-- ==== Sys2Proof/Laws/State.lean ====
section
/-! SUPPORT. What every named operation leaves alone: one lemma per field of the state that the operation does not touch. -/
namespace Sys2Proof.Machine

/-- A fold keeps what each of its steps keeps. -/
theorem foldl_same {σ α β : Type} (g : σ → β) {f : σ → α → σ} (h : ∀ s a, g (f s a) = g s) (l : List α) (s : σ) :
    g (l.foldl f s) = g s := by
  induction l generalizing s with
  | nil => rfl
  | cons a r ih => rw [List.foldl_cons, ih, h]
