-- ==== Sys2Proof/WellFormed.lean ====
section
/-! DEFINITION. Well-formed commands: operands that a host, a partner on the timing link or the block's own units can
bring. The decoder spells no command (Decode.lean); the meanings are total and ask for none of this. -/
namespace Sys2Proof

/-- The command codes that standard firmware 3.2 provides (R537). -/
def providedCodes : List Nat :=
  [0x01, 0x02, 0x03, 0x04, 0x05, 0x06, 0x07, 0x10, 0x11, 0x12, 0x13, 0x20, 0x21, 0x22, 0x23, 0x30, 0x31, 0x40, 0x41, 0x50, 0x60,
   0x61, 0x62]
/-- Whether a command is well formed: its message holds its body (R521), fixed fields have their size (R567, R577), an unknown
code is one that is not provided (R537), an edge does not lie after the moment it is told at and its crossing has a period, a cycle's
codes are no more than it has samples (R72), and what a unit reports lies in its range (R49, R520, R560, R659). -/
def Instr.wf : Instr → Bool
  | .regRead _ _ addrs => decide (addrs.length ≤ 302)
  | .regWrite _ _ pairs => decide (pairs.length ≤ 151)
  | .stageWrite _ _ _ data => decide (data.length ≤ 1208)
  | .attest _ _ nonce _ _ => decide (nonce.length = 32)
  | .fwChunkFirmware _ _ _ flags data | .fwChunkConfiguration _ _ _ flags data =>
    decide (flags.toNat < 8) && decide (data.length ≤ 1204)
  | .fwChunkActivate _ _ _ _ data => decide (data.length ≤ 1204)
  | .unknownCommand _ _ code body => !providedCodes.contains code.toNat && decide (body.length ≤ 1212)
  | .idle t f | .crossingEdge t f _ | .accept t f | .bcnReset t f | .epochReset t f | .resync t f | .calInject t f
  | .testTrigger t f | .statBoundaryFast t f | .userCode t f _ | .reservedFastCommand t f _ => decide (f.edge ≤ t.tick * 1024 + 1023) && decide (0 < f.period)
  | .fixedLaneSend _ d => d.all (fun x => decide (x.codes.length ≤ 16) && decide (x.spare.length ≤ x.codes.length))
  | .xtrigEdge t _ _ inst => decide (inst ≤ t.tick * 1024 + 1023)
  | .calPassDone _ _ front => decide (front.length ≤ 16) && front.all (fun c => decide (c.length = 6))
  | .bootSlotVerified _ _ img _ => decide (img.sv ≤ 64)
  | .bootReachStandby _ net b => decide (net.length ≤ 4) && decide (b.sv ≤ 64)
  | .shadowWindowClose _ _ pairs disagree _ => decide (disagree ≤ pairs)
  | .ageDaily _ _ plls _ => decide (plls.length ≤ 12)
  | .nop .. | .openSession .. | .closeSession .. | .leaseAcquire .. | .leaseRelease .. | .leaseQuery ..
  | .subscribe .. | .blockRead .. | .commit .. | .moduleState .. | .regionState .. | .channelRestart ..
  | .statBoundary .. | .engLoad .. | .logRead .. | .ledgerRead .. | .challenge .. | .firmwareActivation ..
  | .ownerKeyWrite .. | .ownerKeyRevoke .. | .debugUnlock .. | .sectorEraseDone .. | .acknowledgement ..
  | .sessionTimeout .. | .seqGapSkip .. | .notificationResend .. | .nonceExpiry .. | .debugExpiry ..
  | .debugRelock .. | .dbgNonce .. | .dbgToken .. | .hostFrameDrop .. | .neighbourRequest .. | .icmpEcho ..
  | .hostLinkLoss .. | .hostPortCfgWrite .. | .virtualCrossingEdge .. | .epochOrigin .. | .hostEpoch ..
  | .tinSignalDetect .. | .tinLock .. | .tinLockLost .. | .tinSignalLost .. | .tinRevert .. | .tlCfgWrite ..
  | .mclkFreqGateDone .. | .timModeWrite .. | .synSwitchLocked .. | .refLost .. | .refReturn .. | .relockDone ..
  | .xingSlewDone .. | .synUnlock .. | .synLockRegained .. | .fabricPllUnlock .. | .ovenSetpointWrite ..
  | .ovenWarm .. | .ovenUnreg .. | .ovenBandLeft .. | .heaterFault .. | .hearthTrimWrite .. | .datumLatchRead ..
  | .xingLatchRead .. | .fixedLaneArrival .. | .fixedLaneRelease .. | .regionSkewClear ..
  | .xqStatClr .. | .cmAlarm .. | .cmAlarmClear .. | .feSettleDone .. | .injectEdge .. | .injectReturn ..
  | .benchmarkCalDone .. | .shadowWindowStarved .. | .stepTimerExpire .. | .stepNow .. | .handover ..
  | .confirmDone .. | .confirmRevert .. | .revertBoundary .. | .stuckSlice .. | .emergHandover ..
  | .sliceHealthWrite .. | .calPassStart .. | .blFreezeWrite .. | .blAcquireDone .. | .blFreezeBegin ..
  | .blFreezeEnd .. | .blReacquire .. | .blReacquireDone .. | .triggerDecide .. | .pretriggerFilled ..
  | .holdoffExpire .. | .rearmDone .. | .arm .. | .softTrig .. | .regionPatternFire .. | .modulePatternFire ..
  | .extractionStart .. | .streamRecordStart .. | .acceptQueueDepart .. | .recordRelease .. | .accqHighWaterClr ..
  | .maskVerdict .. | .measurementDone .. | .avgFold .. | .histFold .. | .mapFold .. | .mapDecay .. | .avgClr ..
  | .histClr .. | .mapClr .. | .mapClrDone .. | .engineBundle .. | .engineWatchdog .. | .featureHandoff ..
  | .toneBlockResult .. | .comparatorQualify .. | .recordClose .. | .engineActivationStart ..
  | .engineMemFault .. | .engineReloadDone .. | .primFrame .. | .laneEnWrite .. | .laneTestEnWrite ..
  | .laneRetrain .. | .lanePllLock .. | .laneSyncDone .. | .laneRetrainDone .. | .lanePllUnlock .. | .frameOpen ..
  | .frameComplete .. | .damperWrite .. | .overflowEnter .. | .overflowExit .. | .tiuCfgWrite .. | .tiuArm ..
  | .tiuEventArrival .. | .tiuJudge .. | .tiuTimeout .. | .tiuStatRead .. | .freqStart .. | .freqCfgWrite ..
  | .freqGateEnd .. | .freqNoSignal .. | .freqStatRead .. | .snsCfgWrite .. | .snsBoundary .. | .snsOutputPublish ..
  | .snsOpen .. | .snsOpenClear .. | .snsCheckDue .. | .snsCheckDone .. | .snsStatRead .. | .hkRunStart ..
  | .hkRunStop .. | .hkRestart .. | .hkRefWrite .. | .hkRefSettled .. | .hkConversionDone .. | .hkXchkDone ..
  | .hkUrgent .. | .hkUrgentDone .. | .supplyDipStart .. | .supplyDipEnd .. | .vinMinClr .. | .moduleReset ..
  | .resetRelease .. | .bootAttemptTimeout .. | .activationReset .. | .overvoltage .. | .overvoltageClear ..
  | .railFault .. | .hubRailFault .. | .railCauseClear .. | .railTargetWrite .. | .railRampDone ..
  | .regionThermalTrip .. | .moduleThermalTrip .. | .thermalClear .. | .regionUpDone .. | .regionDrainDone ..
  | .lockstepDivergence .. | .supervisorWatchdog .. | .pairRestartDone .. | .scrubRead .. | .voteScrub ..
  | .channelRestartBoundary .. | .channelResume .. | .channelRestartOverdue .. | .regionRestart .. | .regionResume ..
  | .regionRestartOverdue .. | .moduleFatal .. | .fatalReset .. | .statTimerExpire .. | .statTimerWrite ..
  | .statLatch .. | .statCopyDone .. | .archiveSummary .. | .ageRoMeasure .. | .vminTest .. | .ageHourly ..
  | .policyRail .. | .policyStep .. | .policyOven .. | .policyTrim .. | .overrideRelease .. | .ledgerCheckpoint ..
  | .ledgerSummary .. | .ledgerAction .. | .dsiEnable .. | .dsiDisable .. | .dsiPllLock .. | .dsiFrameStart ..
  | .dsiLatchEdge .. | .dsiTeEdge .. | .dsiTeTimeout .. | .dsiComposeFlip .. | .dsiCompose .. | .dsiFlip ..
  | .composerPassDone .. | .dsiFlipRead .. | .hostLinkLock .. | .malformedMessage .. | .engLoadDone .. => true

end Sys2Proof
end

The task =
Look through the entries and work out how many lines have the word "namespace" in them; reply with that number only.

Result for this exercise =
2